Cette femme âgée leur a dit : "Ce geste est un geste antisémite. Je suis juive, j'ai été déportée à Auschwitz, je vous demande d'arrêter." Les trois hommes n'ont pas arrêté pour autant. Ils ont rigolé, Puis l'un d'eux lui a répondu que les chambres à gaz n'existaient pas.
— Thibaut Chevillard (@TiboChevillard) 22 décembre 2018
"Dégage la vieille !", ajoutent les hommes qui insultent Agnès. Elle descend à l'arrêt suivant. Les "gilets jaunes" continuent de scander "Macron, démission !" et descendent à la station Montparnasse-Bienvenue.
Personne dans le wagon n'a repris leurs chants nauséabonds. La gêne était même palpable. Mais personne ne s'est levé pour prendre la défense de cette petite vieille. J'ai eu honte de ce que je venais de voir. Honte de ne pas avoir bougé. Ce soir, j'ai juste la gerbe.
— Thibaut Chevillard (@TiboChevillard) 22 décembre 2018
Thibaut Chevillard a expliqué avoir raconté la scène sur Twitter car il avait "honte" de ne pas être intervenu. "On était sidérés. On ne savait pas comment réagir", a-t-il raconté à franceinfo.

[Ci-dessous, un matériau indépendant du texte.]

-- ==== Sys2Proof/Laws/KeptTide.lean ====
section
/-! SUPPORT. The operations of Tide.lean keep the invariant, the queue and the time. -/

namespace Sys2Proof.Machine

theorem State.setTide_kept {φ : Frame} {s : State} {l : Lane} {x : TideRt} (hm : Sub 0xc00000000 φ.fx) (h1 : s.Kept φ)
    :
    State.Kept φ (State.setTide s l x) := by
  unfold State.setTide
  try dsimp only
  (repeat' first
    | with_reducible assumption
    | with_reducible exact Sub.of hm (by decide)
    | with_reducible apply kept_ite
    | with_reducible apply kept_foldl
    | with_reducible apply kept_foldl_fst
    | with_reducible apply outKept_next
    | with_reducible apply outKept_ite
    | simp only [kept_mk, hm.bit 34 rfl, hm.bit 35 rfl, or_true, true_or]
    | split
    | intro _)

theorem State.modTide_kept {φ : Frame} {s : State} {l : Lane} {f : TideRt → TideRt} (hm : Sub 0xc00000000 φ.fx) (h1 :
    s.Kept φ) :
    State.Kept φ (State.modTide s l f) := by
  unfold State.modTide
  try dsimp only
  (repeat' first
    | with_reducible assumption
    | with_reducible exact Sub.of hm (by decide)
    | with_reducible apply State.setTide_kept
    | with_reducible apply kept_ite
    | with_reducible apply kept_foldl
    | with_reducible apply kept_foldl_fst
    | with_reducible apply outKept_next
    | with_reducible apply outKept_ite
    | simp only [kept_mk, true_or]
    | split
    | intro _)

theorem State.setTBit_kept {φ : Frame} {s : State} {l : Lane} {f : Fld} {b : Bool} (hm : Sub 0x8 φ.fx) (h1 : s.Kept φ)
    :
    State.Kept φ (State.setTBit s l f b) := by
  unfold State.setTBit
  try dsimp only
  (repeat' first
    | with_reducible assumption
    | with_reducible exact Sub.of hm (by decide)
    | with_reducible apply State.setBitF_kept
    | with_reducible apply kept_ite
    | with_reducible apply kept_foldl
    | with_reducible apply kept_foldl_fst
    | with_reducible apply outKept_next
    | with_reducible apply outKept_ite
    | simp only [kept_mk, true_or]
    | split
    | intro _)

theorem State.beginFollow_kept {φ : Frame} {s : State} {l : Lane} (hm : Sub 0xc00000008 φ.fx) (h1 : s.Kept φ) :
    State.Kept φ (State.beginFollow s l) := by
  unfold State.beginFollow
  try dsimp only
  (repeat' first
    | with_reducible assumption
    | with_reducible exact Sub.of hm (by decide)
    | with_reducible apply State.setFld_kept
    | with_reducible apply State.modTide_kept
    | with_reducible apply State.setTBit_kept
    | with_reducible apply kept_ite
    | with_reducible apply kept_foldl
    | with_reducible apply kept_foldl_fst
    | with_reducible apply outKept_next
    | with_reducible apply outKept_ite
    | simp only [kept_mk, true_or]
    | split
    | intro _)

Si cette dame tombe sur ce thread, et si elle ressent le besoin de déposer plainte, elle pourra compter sur mon témoignage.
— Thibaut Chevillard (@TiboChevillard) 23 décembre 2018
Comment les autorités ont-elles été prévenues ?
Des internautes ont signalé le témoignage de Thibaut Chevillard à la ligne 4 de la RATP sur Twitter. Dimanche matin, à 7h14, la RATP annonce que le service de la sûreté du réseau a été alerté.
Bonjour, je vous remercie pour ce signalement et j'en informe immédiatement notre service de la Sûreté RATP. Bonne journée, Mat.
— Ligne 4 RATP (@Ligne4_RATP) 23 décembre 2018
En milieu de matinée, le ministre de l'Intérieur, Christophe Castaner, condamne une scène "ignoble" et "insoutenable". "Tout sera mis en œuvre pour identifier ces individus", écrit-il.
Ignoble et insoutenable.
— Christophe Castaner (@CCastaner) 23 décembre 2018
Tout sera mis en œuvre pour identifier ces individus.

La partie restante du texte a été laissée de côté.